Oct. 09--American Horror Story: Coven: 9 p.m. Wednesday on FX.
"American Horror Story" goes to camp this year, and no one will get a peaceful night's sleep -- not just because of all the bloodcurdling screams, but because of a good bit of laughter as well.
The third edition of Ryan Murphy and Brad Falchuk's delicious miniseries, premiering Wednesday on FX, has some familiar elements for fans of the first two "AHS" installments -- Jessica Lange, for one, as well as other cast returnees Frances Conroy, Lily Rabe, Evan Peters, Sarah Paulson, Jamie Brewer, Denis O'Hare and Taissa Farmiga in new roles.
But it also has something new -- campy humor. Not that there wasn't a kind of black humor running through the previous seasons, but "American Horror Story: Coven" ramps the silliness up an enjoyable notch with a story set in a New Orleans school for young witches.

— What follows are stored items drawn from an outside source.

/-- REGISTER_WRITE of a secure-only register by the non-secure world: traffic, and one violation counted. -/
theorem exec_registerWrite_secret (off size : Nat) (v : DWord) (s : State) (hrun : s.stopped = false)
    (hawake : s.sleep.pkg = .awake) (hsize : size = 4 ∨ size = 8 ∧ rw64 off = true) (halign : off % size = 0)
    (hsecret : s.secureReg off = true) :
    exec (.registerWrite off size v false false) s =
      .next (s.noteTraffic.countViolation false 0 (0x030000000000 + off)) := by
  calc exec (.registerWrite off size v false false) s
    _ = answerBurning s (s.noteTraffic.writeBar0 off size v.toNat false) :=
      execRegisterWrite_awake off size v false s hawake
    _ = answerBurning s (s.noteTraffic.countViolation false 0 (0x030000000000 + off)) := by
      rw [s.noteTraffic.writeBar0_secret off size _ hsize halign hsecret]
    _ = _ := answerBurning_next _ _ hrun rfl rfl

/-- Settles O12: the write is the count of its violation (`exec_registerWrite_secret`), whose frame and registers are known. -/
theorem nonSecureWritesOfSecureRegistersOnlyCount : Obligations.NonSecureWritesOfSecureRegistersOnlyCount := by
  intro off size v s hrun hawake hsize halign hlimit hsecret
  refine ⟨_, exec_registerWrite_secret off size v s hrun hawake hsize halign hsecret, rfl,
    s.noteTraffic.countViolation_sameRegs 0 _, s.noteTraffic.countViolation_refused 0 _, ?_⟩
  rw [State.countViolation_last]
  unfold Off.limit at hlimit
  omega

end Sys2Proof.Machine
end

section
/-! Mesh traffic (R77, R162, R163, R228, R230, R235): what one arrival of each kind does. First what the shared operations leave
alone: the occupancy register, the wake of a tile, additions to a ledger. -/

namespace Sys2Proof.Machine

/-! ### Occupancy and wake (R235, R388) -/

theorem State.reg_tally_same (s : State) (off n : Nat) : (s.tally off n).reg off = (s.reg off + n) % 2 ^ 32 :=
  s.reg_setReg_same off _

theorem State.reg_tally_other (s : State) {off o : Nat} (n : Nat) (h : o ≠ off) : (s.tally off n).reg o = s.reg o :=
  s.reg_setReg_other _ h

theorem State.syncBoard_eq (s : State) (n : Nat) :
    s.syncBoard n = s.setReg (Off.tile n 0x91C) ((s.tile n).sb.length + 2 ^ 8 * (s.tile n).arrivals.length) := by
  unfold State.syncBoard
  rfl

/-- The end of a frame gap changes one field of its tile. -/
theorem State.noteGap_frame (s : State) (n : Nat) : s.noteGap n = { s with tiles := (s.noteGap n).tiles } := by
  unfold State.noteGap
  split <;> rfl

theorem State.noteGap_tile (s : State) (n : Nat) : ∃ gap, (s.noteGap n).tile n = { s.tile n with gapLast := gap } := by
  unfold State.noteGap
  split
  · exact ⟨s.now, s.tile_updTile_same n _⟩
  · exact ⟨(s.tile n).gapLast, rfl⟩

theorem State.noteGap_tile_other (s : State) {n k : Nat} (h : k ≠ n) : (s.noteGap n).tile k = s.tile k := by
  unfold State.noteGap
  split
  · exact s.tile_updTile_other _ h
  · rfl

theorem State.setSleep_frame (s : State) (n : Nat) (z : TileSleep) :
    s.setSleep n z = { s with regs := (s.setSleep n z).regs, tiles := (s.setSleep n z).tiles } := by
  unfold State.setSleep
  rw [State.noteGap_frame]
  rfl

theorem State.setSleep_tile_same (s : State) (n : Nat) (z : TileSleep) :
    (s.setSleep n z).tile n = { (s.noteGap n).tile n with sleep := z, sleepSince := s.now } := by
  unfold State.setSleep State.syncSleep
  rw [State.setReg_tile, State.tile_updTile_same]

theorem State.setSleep_tile_other (s : State) (z : TileSleep) {n k : Nat} (h : k ≠ n) : (s.setSleep n z).tile k = s.tile k := by
  unfold State.setSleep State.syncSleep
  rw [State.setReg_tile, State.tile_updTile_other _ _ h, s.noteGap_tile_other h]

theorem State.wakeTile_frame (s : State) (n : Nat) :
    s.wakeTile n = { s with regs := (s.wakeTile n).regs, tiles := (s.wakeTile n).tiles } := by
  unfold State.wakeTile
  split
  · rfl
  · exact s.setSleep_frame n .awake

theorem State.wakeTile_awake (s : State) (n : Nat) (h : (s.tile n).sleep = .awake) : s.wakeTile n = s := if_pos h

/-- A wake changes SLEEP_STATUS alone. -/
theorem State.wakeTile_reg (s : State) (n : Nat) {o : Nat} (h : o ≠ Off.ms 0x38) : (s.wakeTile n).reg o = s.reg o := by
  unfold State.wakeTile
  split
  · rfl
  · unfold State.setSleep State.syncSleep
    rw [State.reg_setReg_other _ _ h, s.noteGap_frame n]
    rfl

/-- A woken tile is awake, and only its times of sleep change beside. -/
theorem State.wakeTile_tile (s : State) (n : Nat) :
    ∃ since gap, (s.wakeTile n).tile n = { s.tile n with sleep := .awake, sleepSince := since, gapLast := gap } := by
  by_cases h : (s.tile n).sleep = .awake
  · exact ⟨(s.tile n).sleepSince, (s.tile n).gapLast, by rw [s.wakeTile_awake n h, ← h]⟩
  · obtain ⟨gap, hgap⟩ := s.noteGap_tile n
    refine ⟨s.now, gap, ?_⟩
    rw [State.wakeTile, if_neg h, State.setSleep_tile_same, hgap]

theorem State.wakeTile_tile_other (s : State) {n k : Nat} (h : k ≠ n) : (s.wakeTile n).tile k = s.tile k := by
  unfold State.wakeTile
  split
  · rfl
  · exact s.setSleep_tile_other .awake h

/-- A tile's part of the program: its list, its plan and its tables. -/
def Tile.part (t : Tile) (n : Nat) : PTile :=
  { tile := n, steps := t.steps.map (·.toNat), plan := t.plan.map (·.toNat), scales := t.scales.map (·.toNat)
    pattern := t.pattern.map (·.toNat) }

/-- The program is the parts of the tiles of the active pass. -/
theorem State.prog_congr {s t : State} (hpasses : t.passes = s.passes) (hgen : t.genActive = s.genActive)
    (hpart : ∀ k, (t.tile k).part k = (s.tile k).part k) : t.prog = s.prog := by
  have hpass : t.activePass = s.activePass := by simp only [State.activePass, State.slotOf, hgen, hpasses]
  unfold State.prog
  rw [hpass]
  cases s.activePass with
  | none => rfl
  | some p => exact List.map_congr_left fun k _ => hpart k

theorem State.wakeTile_prog (s : State) (n : Nat) : (s.wakeTile n).prog = s.prog := by
  refine State.prog_congr (by rw [s.wakeTile_frame n]) (s.wakeTile_reg n (by decide)) fun k => ?_
  by_cases hk : k = n
  · obtain ⟨since, gap, hn⟩ := s.wakeTile_tile n
    rw [hk, hn]
    rfl
  · rw [s.wakeTile_tile_other hk]

/-! ### What mesh traffic may change -/

/-- What the mesh carries replaced. -/
def State.setMesh (s : State) (m : Mesh) : State := { s with mesh := m }

@[simp] theorem State.setMesh_mesh (s : State) (m : Mesh) : (s.setMesh m).mesh = m := rfl
@[simp] theorem State.setMesh_tiles (s : State) (m : Mesh) : (s.setMesh m).tiles = s.tiles := rfl
@[simp] theorem State.setMesh_reqs (s : State) (m : Mesh) : (s.setMesh m).reqs = s.reqs := rfl
@[simp] theorem State.setMesh_tile (s : State) (m : Mesh) (k : Nat) : (s.setMesh m).tile k = s.tile k := rfl
@[simp] theorem State.setMesh_reg (s : State) (m : Mesh) (o : Nat) : (s.setMesh m).reg o = s.reg o := rfl

theorem State.liveAs_congr {s t : State} (h : t.reqs = s.reqs) (i ord : Nat) : t.liveAs i ord = s.liveAs i ord := by
  simp only [State.liveAs, State.req?, h]

/-- Nothing but registers, tiles and what the mesh carries differs: the frame of every arrival. -/
def MeshFrame (s t : State) : Prop := t = { s with regs := t.regs, tiles := t.tiles, mesh := t.mesh }

theorem MeshFrame.refl (s : State) : MeshFrame s s := rfl

theorem MeshFrame.trans {s t u : State} (h : MeshFrame s t) (k : MeshFrame t u) : MeshFrame s u := by
  unfold MeshFrame at *
  rw [h] at k
  exact k

theorem MeshFrame.setReg {s t : State} (h : MeshFrame s t) (off v : Nat) : MeshFrame s (t.setReg off v) := h.trans rfl

theorem MeshFrame.tally {s t : State} (h : MeshFrame s t) (off n : Nat) : MeshFrame s (t.tally off n) := h.trans rfl

theorem MeshFrame.setTile {s t : State} (h : MeshFrame s t) (n : Nat) (x : Tile) : MeshFrame s (t.setTile n x) := h.trans rfl

theorem MeshFrame.setMesh {s t : State} (h : MeshFrame s t) (m : Mesh) : MeshFrame s (t.setMesh m) := h.trans rfl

Oscar-winner Kathy Bates gets things off to a bloody good start in Wednesday's premiere, playing Delphine LaLaurie, a 19th century matriarch known for her singularly brutal treatment of slaves. She punishes one of her slaves for sleeping with her wayward daughter by chaining him up in her attic and outfitting him with a severed bull's head. As a child, she always loved hearing stories about classical mythology, especially the one about the minotaur.
"And now ah have mah very own," she hisses.
Here's a make-up tip modern ladies might want to avoid: Burdened by a flabby face? Try brushing your skin with fresh blood to tighten up those unsightly wrinkles.
Well, fiddle-dee-dee, the blood isn't fresh. No wonder it doesn't seem to be doing much good. "Just look at that wattle," she says, flapping the sac of skin beneath her chin.
Skip ahead to modern times and young Zoe Benson (Farmiga) is discovering she's different than other girls her age. That hemorrhaging boyfriend in her bed must have been a dead give-away, so to speak. But before she can really process the information, family members whisk her away to Miss Robichaux's School for Exceptional Young Ladies in New Orleans. Frances Conroy, wearing Flannery O'Connor cat-eye glasses and remarking on how much she admires the pattern of the drapes, is one of the "whiskers."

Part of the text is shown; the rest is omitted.